Task statement:
Below are the records; copy exactly the stretch from the line containing "maskAt s h k (stepOf s (handlePanel h)) = none" through the line containing "def takesContribution (s", both ends included, and nothing else.

Dataset entries:

::::

/-- A mask that a tile has on the first attempt of REDUCE: its window runs once this replica's own contribution is complete
(R267). -/
def openMask (s : State) (h k : Nat) : Mask :=
  ⟨handlePanel h, h, k, stepOf s (handlePanel h), [],
    ownDone s h && ((s.entryOf (handlePanel h)).map (·.stragglerTicks)).getD 0 != 0xFFFFFFFF, false, false, false⟩

/-- Place of the replica that owns tile k of a handle: device and panel (R265). -/
def ownerOfTile (s : State) (h k : Nat) : Nat × Nat :=
  (replicasOf s (handlePanel h)).getD (k % (replicasOf s (handlePanel h)).length) (0, 0)

/-- SLICE_SEND sends every tile of the window or parameter that another replica owns to that owner (R265, R266), and its
fence tag for another device counts the 64-byte blocks of the tiles that go there (R330); REDUCE opens each owned tile, which
waits for the other replicas and for this replica's own contribution, or is reduced at once when all are here (R266, R267). -/
def Obligations.SlicesTravel : Prop :=
  (∀ (c : Fin 1056) (st : Strm) (s : State) (p : Nat) (m : List Byte), enters (opSlices false) s c st p m →
    isFirst (opSlices false) s c st p m → 1 < (replicasOf s p).length →
    skeinRoom s (newFlight (opSlices false) s c st p m) 0 false = true → ∀ (h : Nat), h = hHandle (miSrc m 0) →
    ∃ t, exec (.sliceSend c st) s = .next t ∧
      (t.sentTiles = s.sentTiles ++ ((List.range (gradTiles ((s.desc h).getD []))).filter fun k => !isOwner s (handlePanel h) k).map fun k =>
        (ownerOfTile s h k, ⟨handleFor (ownerOfTile s h k).2 h, k, stepOf s (handlePanel h), replicaIx s (handlePanel h), ownTile s h k⟩)) ∧
      ∃ g ∈ t.flights, g.id = s.freshId ∧ ∀ y ∈ g.tags, y.1 ≠ s.ownId → y.2.2 = 256 *
        ((List.range (gradTiles ((s.desc h).getD []))).filter fun k =>
          !isOwner s (handlePanel h) k && (ownerOfTile s h k).1 == y.1).length) ∧
  (∀ (c : Fin 1056) (st : Strm) (s : State) (p : Nat) (m : List Byte), enters (opSlices true) s c st p m →
    isFirst (opSlices true) s c st p m → 1 < (replicasOf s p).length →
    skeinRoom s (newFlight (opSlices true) s c st p m) 0 false = true → ∀ (h : Nat), h = hHandle (miDst m) →
    ∃ t, exec (.reduce c st) s = .next t ∧ ∀ k, k < gradTiles ((s.desc h).getD []) → isOwner s (handlePanel h) k = true →
      maskAt s h k (stepOf s (handlePanel h)) = none →
      (ownDone s h = false ∨ (arrived s h k (stepOf s (handlePanel h))).length < (replicasOf s (handlePanel h)).length →
        maskAt t h k (stepOf s (handlePanel h)) = some (openMask s h k) ∧ winTile t h k = winTile s h k) ∧
      (ownDone s h = true → (arrived s h k (stepOf s (handlePanel h))).length = (replicasOf s (handlePanel h)).length →
        isReduced s t h k (arrived s h k (stepOf s (handlePanel h)))))

/-- A contribution that its owner takes: it names another replica of the owning panel and a tile that this one owns. -/
def takesContribution (s : State) (x : Contribution) : Prop :=
  s.isTraining (handlePanel x.handle) = true ∧ gradKind ((s.desc x.handle).getD []) = true ∧
  x.tile < gradTiles ((s.desc x.handle).getD []) ∧ isOwner s (handlePanel x.handle) x.tile = true ∧
  x.replica < (replicasOf s (handlePanel x.handle)).length ∧ x.replica ≠ replicaIx s (handlePanel x.handle)

/-- Contributions at their owner (R266 to R268): one of this step or the next is held, and the last one awaited reduces
the tile when this replica's own is complete; one of the step before is kept under FOLD while there is room and its tile has
not been reduced, else dropped and counted, as an older one is; at
the end of the straggler window the tile is reduced with what has arrived; a reduced tile becomes the replica's own. -/
def Obligations.ContributionsReduce : Prop :=
  (∀ (x : Contribution) (s : State), takesContribution s x →
    ∃ t, exec (.replicaContribution x .pass) s = .next t ∧
      (x.step = stepOf s (handlePanel x.handle) → maskAt s x.handle x.tile x.step = none →
        t.helds = s.helds ++ [⟨handlePanel x.handle, x, false, false⟩]) ∧
      (∀ m, x.step = stepOf s (handlePanel x.handle) → maskAt s x.handle x.tile x.step = some m → m.reduced = false →
        m.fixed = false → ownDone s x.handle = true → ∀ u, u = { s with helds := s.helds ++ [⟨handlePanel x.handle, x, false, false⟩] } →
        (arrived u x.handle x.tile x.step).length = (replicasOf s (handlePanel x.handle)).length →
        isReduced u t x.handle x.tile (arrived u x.handle x.tile x.step)) ∧
      (x.step ≠ stepOf s (handlePanel x.handle) → (x.step + 1) % 2 ^ 32 ≠ stepOf s (handlePanel x.handle) →
        (x.step = (stepOf s (handlePanel x.handle) + 1) % 2 ^ 32 →
          t.helds = s.helds ++ [⟨handlePanel x.handle, x, false, false⟩]) ∧
        (x.step ≠ (stepOf s (handlePanel x.handle) + 1) % 2 ^ 32 → t.helds = s.helds ∧
          t.fget F.FELT_LATE_COUNTS_DROPPED (gradFelt s x.handle x.tile) =
            min (2 ^ F.FELT_LATE_COUNTS_DROPPED.width - 1) (s.fget F.FELT_LATE_COUNTS_DROPPED (gradFelt s x.handle x.tile) + 1))) ∧
      (x.step ≠ stepOf s (handlePanel x.handle) → (x.step + 1) % 2 ^ 32 = stepOf s (handlePanel x.handle) →
        maskAt s x.handle x.tile (stepOf s (handlePanel x.handle)) = none →
        t.helds = s.helds ++ (if ((s.entryOf (handlePanel x.handle)).map (·.fold)).getD false &&
          lateRoom s (handlePanel x.handle) (gradFelt s x.handle x.tile) then [⟨handlePanel x.handle, x, true, false⟩] else [])) ∧
      (∀ m, x.step ≠ stepOf s (handlePanel x.handle) → (x.step + 1) % 2 ^ 32 = stepOf s (handlePanel x.handle) →
        maskAt s x.handle x.tile (stepOf s (handlePanel x.handle)) = some m → m.spent = true → t.helds = s.helds ∧
        t.fget F.FELT_LATE_COUNTS_DROPPED (gradFelt s x.handle x.tile) =
          min (2 ^ F.FELT_LATE_COUNTS_DROPPED.width - 1) (s.fget F.FELT_LATE_COUNTS_DROPPED (gradFelt s x.handle x.tile) + 1))) ∧
  (∀ (h k : Nat) (s : State) (m : Mask), maskAt s h k (stepOf s (handlePanel h)) = some m → m.running = true → m.fixed = false →
    ∃ t, exec (.stragglerExpire h k) s = .next t ∧ isReduced s t h k (arrived s h k (stepOf s (handlePanel h)))) ∧
  (∀ (x : Contribution) (s : State), s.isTraining (handlePanel x.handle) = true → gradKind ((s.desc x.handle).getD []) = true →
    x.tile < gradTiles ((s.desc x.handle).getD []) → isOwner s (handlePanel x.handle) x.tile = false →
    x.replica = x.tile % (replicasOf s (handlePanel x.handle)).length → x.step = stepOf s (handlePanel x.handle) →
    ∃ t, exec (.reducedTileArrive x) s = .next t ∧ reducedNow t x.handle x.tile = true ∧
      (winTile t x.handle x.tile).map (·.vals) = some x.vals ∧ Frame [] s t ∧ FrameParts [.windows, .sentTiles] s t)

/-! The felt update engine. -/

/-- UPDATE_ELEMENT (R273): every step of ADAMW, TRUST and SGD rounds once by RNE into FP32. v holds η, c1, c2, b1c, b2c. -/
def Obligations.UpdateElements : Prop :=
  ∀ (slot : List Byte) (v st : List Word) (w grad : Word),
    let e := updateElement slot v w st grad
    let g := fmul grad (slGscale slot)
    let decay := fmul (slLambda slot) w
    e.delta = fmul (v.getD 0 0) e.u ∧ e.w = fsub w e.delta ∧
    (slRule slot = 1 ∨ slRule slot = 3 →
      let m := fadd (fmul (slBeta1 slot) (st.getD 0 0)) (fmul (v.getD 3 0) g)
      let y := fadd (fmul (slBeta2 slot) (st.getD 1 0)) (fmul (fmul (v.getD 4 0) g) g)
      e.st = [m, y] ∧ e.u = fadd (fmul (fmul m (v.getD 1 0))
        (romFn 0x12 (fadd (romSqrt (fmul y (v.getD 2 0))) (slEps slot)))) decay) ∧
    (slRule slot = 2 → let b := fadd (fmul (slBeta1 slot) (st.getD 0 0)) g
      e.st = [b] ∧ e.u = fadd b decay)

/-- The values that an UPDATE computes of a tensor at its issue, with T of CUR after them (R272). -/
def valuesAt (s : State) (slot : List Byte) (h sched : Nat) : List Word :=
  let d := (s.desc h).getD []
  let hd := headerOf s h (readBase s (bankMask s) h d) d
  (tensorValues slot hd (scheduleAt s (bankMask s) sched hd.t)).1 ++ [BitVec.ofNat 32 hd.t]

/-- UPDATE computes at its issue the values of the tensor from the header of CUR, and those of the scale parameter that it
updates first (R272, R275), and changes no tensor; MATERIALISE writes the copies of CUR from its masters, or from SRC0 for a
frozen weight, and T = 0 (R259). -/
def Obligations.UpdatesStart : Prop :=
  (∀ (c : Fin 1056) (st : Strm) (s : State) (p : Nat) (m : List Byte), enters (opUpdate false) s c st p m →
    isFirst (opUpdate false) s c st p m → skeinRoom s (newFlight (opUpdate false) s c st p m) 0 false = true →
    ∀ (h : Nat) (d : Desc), h = hHandle (miDst m) → d = descOf s (miDst m) →
    tensorBad s h (updSched m) = none → (∀ q, firstParam d = some q → tensorBad s q (updSched m) = none) →
    ∃ t, exec (.update c st) s = .next t ∧
      t.updates = s.updates ++ [⟨s.freshId, p, h, valuesAt s (ruleOf s d) h (updSched m),
        (match firstParam d with | some q => valuesAt s (ruleOf s d) q (updSched m) | none => []),
        bandCount d, [], [FV.zero, FV.zero, FV.zero], []⟩] ∧ t.tens = s.tens) ∧
  (∀ (c : Fin 1056) (st : Strm) (s : State) (p : Nat) (m : List Byte), enters (opUpdate true) s c st p m →
    isFirst (opUpdate true) s c st p m → ∀ f : Flight, f = newFlight (opUpdate true) s c st p m → materialiseBad s f = none →
    skeinRoom s f 0 false = true →
    ∃ t, exec (.materialise c st) s = .next t ∧ t.tens = (materialiseAll (skeinPut s f 0 false) f).tens ∧
      (dKind (descOf s (miDst m)) = kParam → t.tens = ((skeinPut s f 0 false).put (hHandle (miDst m)) (bytePuts
        (readBase s (bankMask s) (hHandle (miDst m)) (descOf s (miDst m)) + (bankLayout s (descOf s (miDst m))).header)
        [0, 0, 0, 0])).1.tens))

/-- Band t of an update that may run now: it is neither done nor held, waits for no parameter, and reads no bad block. -/
def bandRuns (s : State) (id band : Nat) (u : Upd) (d : Desc) : Prop :=
  s.updates.find? (·.flight == id) = some u ∧ s.desc u.handle = some d ∧ band < u.bands ∧ band ∉ u.done ∧
  (∀ x ∈ u.held, x.1 ≠ band) ∧ bandWaits s d = false ∧
  bandBad s u.handle (readBase s (bankMask s) u.handle d) d (bandAt d band) = none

::::

Task answer:
      maskAt s h k (stepOf s (handlePanel h)) = none →
      (ownDone s h = false ∨ (arrived s h k (stepOf s (handlePanel h))).length < (replicasOf s (handlePanel h)).length →
        maskAt t h k (stepOf s (handlePanel h)) = some (openMask s h k) ∧ winTile t h k = winTile s h k) ∧
      (ownDone s h = true → (arrived s h k (stepOf s (handlePanel h))).length = (replicasOf s (handlePanel h)).length →
        isReduced s t h k (arrived s h k (stepOf s (handlePanel h)))))

/-- A contribution that its owner takes: it names another replica of the owning panel and a tile that this one owns. -/
def takesContribution (s : State) (x : Contribution) : Prop :=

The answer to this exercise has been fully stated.